Что же касается потомства, тут ситуация сложней: хоть все генетические особенности наследуются, одни из них заметны и активны, другие пребывают как бы в латентном состоянии и проявляются лишь через два-три поколения. Правда, есть способы пробудить их. К примеру, специалисты Тритона… Но я слишком увлекся. Вряд ли такие нюансы пришли Шандре на ум в этот момент; она лишь тряхнула головкой и заявила с неподражаемым женским высокомерием:
– Массаракш! Уверяю вас, я вполне способна отличить кибернетический механизм от своего супруга. Особенно в постели!
Мы проследовали на ужин, а наш рептилоид удалился в прямо противоположную сторону. Не могу сказать, что я ему сочувствовал; я не люблю напоминаний о том, сколько мне лет. Мои годы – мое богатство, и пересчитывать их дозволено не всякому.
Затем случился еще один эпизод, весьма любопытный и подтвердивший, что я могу довериться своей супруге. Она стремительно взрослела; я уже не сомневался, что через пару лет она справится с любой щекотливой ситуацией. И лишь один вопрос беспокоил меня – справлюсь ли с ней я сам?..

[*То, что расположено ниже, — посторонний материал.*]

theorem stopRing_wf (k : Ring) (s : State) : Memory.wf s.mem → Memory.wf (stopRing k s).mem := by
  simp only [stopRing]
  (repeat' split) <;> first | (simp_all; done) | grind [foldl_wf, writeShared_wf, onRd_mem, drawBytes_mem] | (refine foldl_wf _ _ (fun s x w => ?_) _; grind [stopRing, writeShared_wf, onRd_mem, drawBytes_mem])
theorem ringFault_wf (k : Ring) (piece : Nat) (code : Nat) (daddr : Nat) (s : State) :
    Memory.wf s.mem → Memory.wf (ringFault k piece code daddr s).mem := by
  grind [ringFault, stopRing_wf, tileFault_mem]
theorem sendRing_wf (k : Ring) (dl : Bool) (nf : Bool) (ag : Bool) (j : Nat) (piece : Nat) (off : Nat) (data : Bytes) (s : State) :
    Memory.wf s.mem → Memory.wf (sendRing k dl nf ag j piece off data s).mem := by
  grind [sendRing, ringFault_wf, sendOut_mem]
theorem sendPiece_wf (k : Ring) (ag : Bool) (j : Nat) (piece : Nat) (s : State) :
    Memory.wf s.mem → Memory.wf (sendPiece k ag j piece s).mem := by
  simp only [sendPiece]
  (repeat' split) <;> first | (simp_all; done) | grind [foldl_wf, ringFault_wf, sendRing_wf, readShared_mem, markNf_mem] | (refine foldl_wf _ _ (fun s x w => ?_) _; grind [sendPiece, ringFault_wf, sendRing_wf, readShared_mem, markNf_mem])
theorem sendChunk_wf (k : Ring) (ag : Bool) (j : Nat) (s : State) :
    Memory.wf s.mem → Memory.wf (sendChunk k ag j s).mem := by
  simp only [sendChunk]
  (repeat' split) <;> first | (simp_all; done) | grind [foldl_wf, sendPiece_wf] | (refine foldl_wf _ _ (fun s x w => ?_) _; grind [sendChunk, sendPiece_wf])
theorem beginGather_wf (k : Ring) (s : State) : Memory.wf s.mem → Memory.wf (beginGather k s).mem := by
  grind [beginGather, sendChunk_wf, onRd_mem]
theorem takePartial_wf (k : Ring) (q : Packet) (s : State) : Memory.wf s.mem → Memory.wf (takePartial k q s).mem := by
  grind [takePartial, ringFault_wf, writeShared_wf, sendRing_wf, readShared_mem, onRd_mem, markNf_mem]
theorem takeResult_wf (k : Ring) (q : Packet) (s : State) : Memory.wf s.mem → Memory.wf (takeResult k q s).mem := by
  grind [takeResult, writeShared_wf, sendRing_wf, markNf_mem, onRd_mem]
theorem takeRing_wf (p : Nat) (q : Packet) (s : State) : Memory.wf s.mem → Memory.wf (takeRing p q s).mem := by
  grind [takeRing, takeResult_wf, takePartial_wf, beginGather_wf, raiseRec_mem, markNf_mem]
theorem writeHubBlock_wf (w : Writer) (o : Nat) (v : Word) (s : State) :
    ∀ r, (writeHubBlock w o v s) = .ok r → Memory.wf s.mem → Memory.wf r.mem := by
  simp only [writeHubBlock]
  (repeat' split) <;> first | (simp_all; done) | grind [foldl_wf, putGfs_mem, semWrite_mem, State.onBar_mem] | (refine foldl_wf _ _ (fun s x w => ?_) _; grind [writeHubBlock, putGfs_mem, semWrite_mem, State.onBar_mem])
theorem writePortBlock_wf (w : Writer) (o : Nat) (v : Word) (s : State) :
    ∀ r, (writePortBlock w o v s) = .ok r → Memory.wf s.mem → Memory.wf r.mem := by
  simp only [writePortBlock]
  (repeat' split) <;> first | (simp_all; done) | grind [foldl_wf, clearRdnf_mem, onRd_mem, rdPost_mem] | (refine foldl_wf _ _ (fun s x w => ?_) _; grind [writePortBlock, clearRdnf_mem, onRd_mem, rdPost_mem])
theorem latch_wf (r : Nat) (phase : Nat) (s : State) : Memory.wf s.mem → Memory.wf (latch r phase s).mem := by
  grind [latch, traceHub_wf, onPool_mem, giveTokens_mem]
theorem writePoolBlock_wf (w : Writer) (o : Nat) (v : Word) (s : State) :
    ∀ r, (writePoolBlock w o v s) = .ok r → Memory.wf s.mem → Memory.wf r.mem := by
  grind [writePoolBlock, latch_wf, onPool_mem]
theorem devWrite_wf (w : Writer) (o : Nat) (v : Word) (s : State) :
    ∀ r, (devWrite w o v s) = .ok r → Memory.wf s.mem → Memory.wf r.mem := by
  grind [devWrite, writeHubBlock_wf, writePortBlock_wf, writePoolBlock_wf, writeRcBlock_mem, writeBsBlock_mem]
theorem writeDev_wf (w : Writer) (o : Nat) (v : Word) (s : State) :
    Memory.wf s.mem → Memory.wf (writeDev w o v s).mem := by
  intro w; simp only [writeDev]; (repeat' split) <;> grind [writeDev, devWrite_wf, refuseWrite_mem]

theorem atBulk_wf (alloc : Bool) (r : MemReq) (s : State) : Memory.wf s.mem → Memory.wf (atBulk alloc r s).2.mem := by
  grind [atBulk, homeRead_wf, homeWrite_wf, drawBytes_mem, touchWrite_mem]
theorem serveWaiting_wf (l : List MemReq) (s : State) : Memory.wf s.mem → Memory.wf (serveWaiting l s).mem :=
  foldl_wf _ _ (fun s r w => by have := atBulk_wf true r s w; simpa [answer_mem] using this) s
theorem endFill_wf (i : Nat) (s : State) : Memory.wf s.mem → Memory.wf (endFill i s).mem := by
  intro w
  unfold endFill
  split
  · exact w
  · exact serveWaiting_wf _ _ w
theorem awaitLine_wf (a : Nat) (s : State) : Memory.wf s.mem → Memory.wf (awaitLine a s).mem := by
  intro w
  have h : Memory.wf (if sliceBusy s (shareOwner s a) a then scanEnd (homeOf s (shareOwner s a) a).1 s else s).mem := by
    split
    · exact scanEnd_wf _ _ w
    · exact w
  simp only [awaitLine]
  split
  · exact endFill_wf _ _ h
  · exact h
theorem awaitRead_wf (a len : Nat) (s : State) : Memory.wf s.mem → Memory.wf (awaitRead a len s).2.mem :=
  fun w => homeRead_wf _ _ _ _ _ (awaitLine_wf a s w)
theorem awaitWrite_wf (a : Nat) (d : Bytes) (s : State) : Memory.wf s.mem → Memory.wf (awaitWrite a d s).2.mem :=
  fun w => homeWrite_wf _ _ _ _ _ (awaitLine_wf a s w)
theorem readThen_wf (p : Nat × Nat) (r : Except Nat Bytes × State) (k : State → Except (Nat × Nat) Bytes × State)
    (h : Memory.wf r.2.mem) (hk : ∀ s, Memory.wf s.mem → Memory.wf (k s).2.mem) : Memory.wf (readThen p r k).2.mem := by
  obtain ⟨e | d, s1⟩ := r
  · exact h
  · have hx : Memory.wf (if ownedResult s1 p.1 p.2 = true then drawBytes p.2 s1 else (d, s1)).2.mem := by split <;> exact h
    simp only [readThen]
    generalize (if ownedResult s1 p.1 p.2 = true then drawBytes p.2 s1 else (d, s1)) = x at hx ⊢
    have := hk x.2 hx
    obtain ⟨d', s2⟩ := x
    dsimp only at this ⊢
    generalize k s2 = r at this ⊢
    obtain ⟨e | e, s3⟩ := r <;> exact this
theorem readPieces_wf (l : List (Nat × Nat)) (s : State) : Memory.wf s.mem → Memory.wf (readPieces l s).2.mem := by
  induction l generalizing s with
  | nil => exact id
  | cons p ps ih => intro w; rw [readPieces]; exact readThen_wf _ _ _ (awaitRead_wf _ _ _ w) ih
theorem writeThen_wf (p : Nat × Nat) (r : Except Nat Unit × State) (k : State → Except (Nat × Nat) Unit × State)
    (h : Memory.wf r.2.mem) (hk : ∀ s, Memory.wf s.mem → Memory.wf (k s).2.mem) : Memory.wf (writeThen p r k).2.mem := by
  obtain ⟨e | d, s1⟩ := r
  · exact h
  · exact hk _ h
theorem writePieces_wf (l : List (Nat × Nat)) (d : Bytes) (s : State) : Memory.wf s.mem → Memory.wf (writePieces l d s).2.mem := by
  induction l generalizing d s with
  | nil => exact id
  | cons p ps ih =>
    intro w; rw [writePieces]
    exact writeThen_wf _ _ _ (awaitWrite_wf _ _ _ (by rw [touchWrite_mem]; exact w)) (ih _)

Вернувшись с очередных степных скачек, мы обнаружили записку от Ван Бюрен Файт, моего агента по связям с местными кутюрье. Собственно, эти дела я считал уже завершенными, и Файт оставалась моим сотрудником по двум причинам: во-первых, я увольняю своих людей за час до вылета; а во-вторых, Файт была прелестной девушкой, толковой и энергичной, и Шандра ей благоволила. В ее записке сообщалось, что некая Ван Трей Удонго желала бы привлечь принцессу КиллаШандру к демонстрации мод осеннего сезона – разумеется, за весьма приличный гонорар. Если миледи не возражает, ей остается только поставить подпись под соглашением и выйти на помост – вместе с еще одной манекенщицей не столь именитой, но уже снискавшей определенную известность. Каков же будет ответ?

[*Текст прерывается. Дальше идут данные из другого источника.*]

-- ==== Sys2Proof/WellFormed.lean ====
section
/-!
DEFINITION. The checks that a command's data must meet to be one that the outside world can give: sizes that the
manual fixes for flits, frames and accesses. A command that fails one is not of any interface of the device.
-/
namespace Sys2Proof

/-- A flit is 272 B: a 16 B header and four 64 B lines with their check (12 R315). -/
def flitSizeOk (flit : Bytes) : Bool := decide (flit.length = 272)

/-- An IDP frame carries at most 1,484 B of data (17 R457). -/
def idpDataOk (data : Bytes) : Bool := decide (data.length ≤ 1484)

/-- A piece of a host request lies within one aligned 64 B block (19 R519). -/
def hostPieceOk (off len : Nat) : Bool := decide (0 < len) && decide (off % 64 + len ≤ 64)

/-- A Nib core's access to a slice is one to 128 B within one line (08 R212). -/
def nibPieceOk (addr len : Nat) : Bool := decide (0 < len) && decide (addr % 128 + len ≤ 128)

/-- A time measurement exchanges 16 probe pairs at a hop, or none where the exchange failed (18 R503). -/
def Probes.wf (e : Probes) : Bool :=
  (e.pos ++ e.neg ++ e.above).all (fun l => l.length == 16 || l.isEmpty) && decide (e.pos.length = 4) && decide (e.neg.length = 4)

/-- A list of one value a region (02 R53). -/
def perRegionOk {α : Type} (l : List α) : Bool := decide (l.length = 18)

/-- A request to a home slice. -/
def SliceReq.wf : SliceReq → Bool
  | .flight _ => true
  | .hostRead _ off len => hostPieceOk off len
  | .hostWrite _ off data => hostPieceOk off data.length || (off % 128 == 0 && decide (data.length = 128))
  | .nibRead _ addr len => nibPieceOk addr len
  | .nibWrite _ addr data => nibPieceOk addr data.length

/-- Whether a command's data is of the sizes its interface gives. -/
def Instr.wf : Instr → Bool
  | .homeSliceRequest q _ => q.wf
  | .flitReceived _ _ flit _ => flitSizeOk flit
  | .idpWrite _ _ _ data => idpDataOk data
  | .blockWrite _ _ _ _ data => idpDataOk data
  | .slotWrite _ _ data => idpDataOk data
  | .subscribe _ _ _ data => idpDataOk data
  | .signedResponse _ sig => idpDataOk sig
  | .timeMeasure _ _ pos neg above => (⟨pos, neg, above⟩ : Probes).wf
  | .tbeatPublication beats hops => perRegionOk beats && perRegionOk hops
  | .thermalRead temps periphery => perRegionOk temps && decide (periphery.length = 4)
  | .fadeMeasurement rows regions _ => decide (rows.length = 72) && perRegionOk regions
  | _ => true

end Sys2Proof
end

Шандра была полностью “за”, но я сомневался.
С одной стороны, мне хотелось, чтоб она заработала немного собственных денег, округлив те суммы, что уже хранились на ее счетах (помните наше представление с панджебскими статуэтками?..); с другой стороны, теперь я знал, чем кончается демонстрация мод на Малакандре, и ничего не ведал о мадам Удонго. Ее имя не значилось в списках моих покупателей – верный знак второсортности или подмоченного реноме.
Я связался с Файт, но ее отзыв меня не вдохновил.

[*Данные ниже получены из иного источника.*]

theorem wit_notify : let s := (managed.onMgmt (fun g => { g with subs := [sub0] })).onTime (fun t => { t with time := 1000000 })
    s.dev.mgmt.subs[0]? = some sub0 ∧ s.dev.boot.pwronN = true ∧ sub0.current s ≠ sub0.value ∧ sub0.last + 1000000 * sub0.ms ≤ timeNow s := by
  decide +kernel

/-- One that is queued already, or whose interval has not passed, sends nothing more (17 R462). -/
theorem wit_notify_not_due : let s := managed.onMgmt (fun g => { g with subs := [sub0] })
    timeNow s < sub0.last + 1000000 * sub0.ms ∧
    (let a : IdpAns := { path := .mgmt 1, op := 0xC0, txn := 9, index := 0x1100, sub := 2, status := 0, data := [] }
     let s := s.onMgmt (fun g => { g with queue := [a] })
     s.dev.mgmt.queue.any sub0.sends = true ∧ s.dev.mgmt.queue.filter (mayLeave s) = []) := by decide +kernel

theorem wit_final_answer : let q : IdpPend := { path := .mgmt 1, op := 0x82, txn := 9, index := 0x3080, sub := 0x41, final := 0 }
    let s := managed.onMgmt (fun g => { g with pend := [q] })
    s.dev.mgmt.pend[0]? = some q ∧ q.final ≠ 0xFF ∧ q.drop = false ∧ s.dev.mgmt.nodeId ≠ 0 ∧ s.dev.mgmt.plcaOk = true := by decide +kernel

/-- The final answer of a capture. -/
theorem wit_dump_answer : let q : IdpPend := { path := .mgmt 1, op := 0x82, txn := 9, index := 0x2A00, sub := 1, final := 0xFF }
    (managed.onMgmt (fun g => { g with pend := [q] })).dev.mgmt.pend[0]? = some q ∧ originalOf q.index.toNat = some (0x2A00, none) := by
  decide +kernel

/-- A capture that still runs at its final answer, and a time measurement. -/
theorem wit_run_answers : (endDump (startDump (withNet (fun n => { n with recs := [rec2] })))).hub.dump.st = 1 ∧
    (endDump (startDump base)).hub.dump.st ≠ 1 ∧
    originalOf 0x2C10 = some (0x2C10, none) ∧ base.dev.align.run = none ∧
    (base.onDev (fun d => { d with align := { d.align with run := some { pos := [], neg := [], above := [] } } })).dev.align.run ≠ none := by
  decide +kernel

/-- 0x1100:02 takes its new value only once the answer has left (17 R466). -/
theorem test_staged_setting : let s := after (exec (.idpWrite mgmtHdr 0x1100 2 [7]) managed)
    s.dev.mgmt.toTimer = 32 ∧ (s.dev.mgmt.queue.map (fun a => a.status)) = [0] ∧ (after (exec .transmitOpportunity s)).dev.mgmt.toTimer = 7 := by
  decide +kernel

/-- A repeated request is answered again and not run again (17 R460). -/
theorem test_repeat : let s := after (exec (.idpWrite mgmtHdr 0x2400 6 [1]) managed)
    (after (exec (.idpWrite mgmtHdr 0x2400 6 [1]) s)).dev.mgmt.queue.length = 2 := by decide +kernel

/-! ### Tenants and loads -/

/-- `managed` with partition 0's tenant and load changed. -/
def tenanted (f : Part → Part) : State := managed.onPart 0 f

/-- TenantAndLoadCommands: each command's entry in P0's and P5's mirror, and each condition. -/
theorem wit_tenant_entries : ∀ x ∈ [(0x3080, 0x41, [1#8]), (0x3080, 0x41, [2]), (0x3580, 0x41, [3]), (0x3080, 0x24, [1]), (0x3080, 0x24, [2]), (0x3080, 0x24, [3]),
      (0x3080, 0x24, [4]), (0x3580, 0x24, [5]), (0x30E0, 0x20, [1]), (0x35E0, 0x20, [2]), (0x2800, 5, [1])],
    WriteRuns managed (plainReq mgmtHdr 2 (BitVec.ofNat 16 x.1) (BitVec.ofNat 8 x.2.1) x.2.2) := by
  have h : ∀ x ∈ [(0x3080, 0x41, [1#8]), (0x3080, 0x41, [2]), (0x3580, 0x41, [3]), (0x3080, 0x24, [1]), (0x3080, 0x24, [2]), (0x3080, 0x24, [3]),
      (0x3080, 0x24, [4]), (0x3580, 0x24, [5]), (0x30E0, 0x20, [1]), (0x35E0, 0x20, [2]), (0x2800, 5, [1])],
    writeRunsNow managed (plainReq mgmtHdr 2 (BitVec.ofNat 16 x.1) (BitVec.ofNat 8 x.2.1) x.2.2) = true := by decide +kernel
  exact fun x hx => writeRuns_of (h x hx)

theorem wit_tenant_conditions : (managed.part 0).load.st ≠ 1 ∧ (managed.part 0).tn.cmd ≠ 1 ∧
    ((tenanted (fun p => { p with tn := { p.tn with newId := 5 } })).part 0).tn.newId ≠ 0 ∧ (managed.part 0).tn.cur = 0 ∧
    switchBar (tenanted (fun p => { p with tn := { p.tn with cur := 5 } })) 0 = none ∧ (managed.part 0).tn.autoLoad ≠ 1 ∧
    ((tenanted (fun p => { p with load := { p.load with st := 2 } })).part 0).load.st = 2 ∧ managed.dev.boot.st = 5 ∧
    applyResult managed = 1 ∧ applyResult (managed.onDev (fun d => { d with staged := { d.staged with weights := 0 } })) ≠ 1 ∧
    (managed.part 0).commit.desc = none ∧ ((tenanted (fun p => { p with commit := { desc := some commit0 } })).part 0).commit.desc = some commit0 := by
  decide +kernel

– Оборотистая леди, – доложила мой агент. – Владеет сетью ателье и модных лавок, не первоклассных, но вполне пристойных и недорогих. В основном обслуживает клиентуру со специфическими запросами – всяких типов, что желают выглядеть точь-в-точь как король на коронации, но при пустом бумажнике. Она, эта Удонго, неплохой модельер, с фантазией, но ее вещам недостает изящества и вкуса – наденешь их пару раз и выбросишь в утилизатор… Миледи Киллашандра таких платьев не носит! Да и я бы не стала;
– Что ей нужно от моей жены? – спросил я Файт, уже догадываясь об ответе.
– Ну, сэр, ваша супруга для нее – величайший из шансов! Такая реклама на все сорок пять краалей! Принцесса со звезд… или даже со Старой Земли…
– Звезды можно оставить, а вот про Землю мы лучше замнем, – откликнулся я.
– Твои рекомендации, Файт? Что ты посоветуешь?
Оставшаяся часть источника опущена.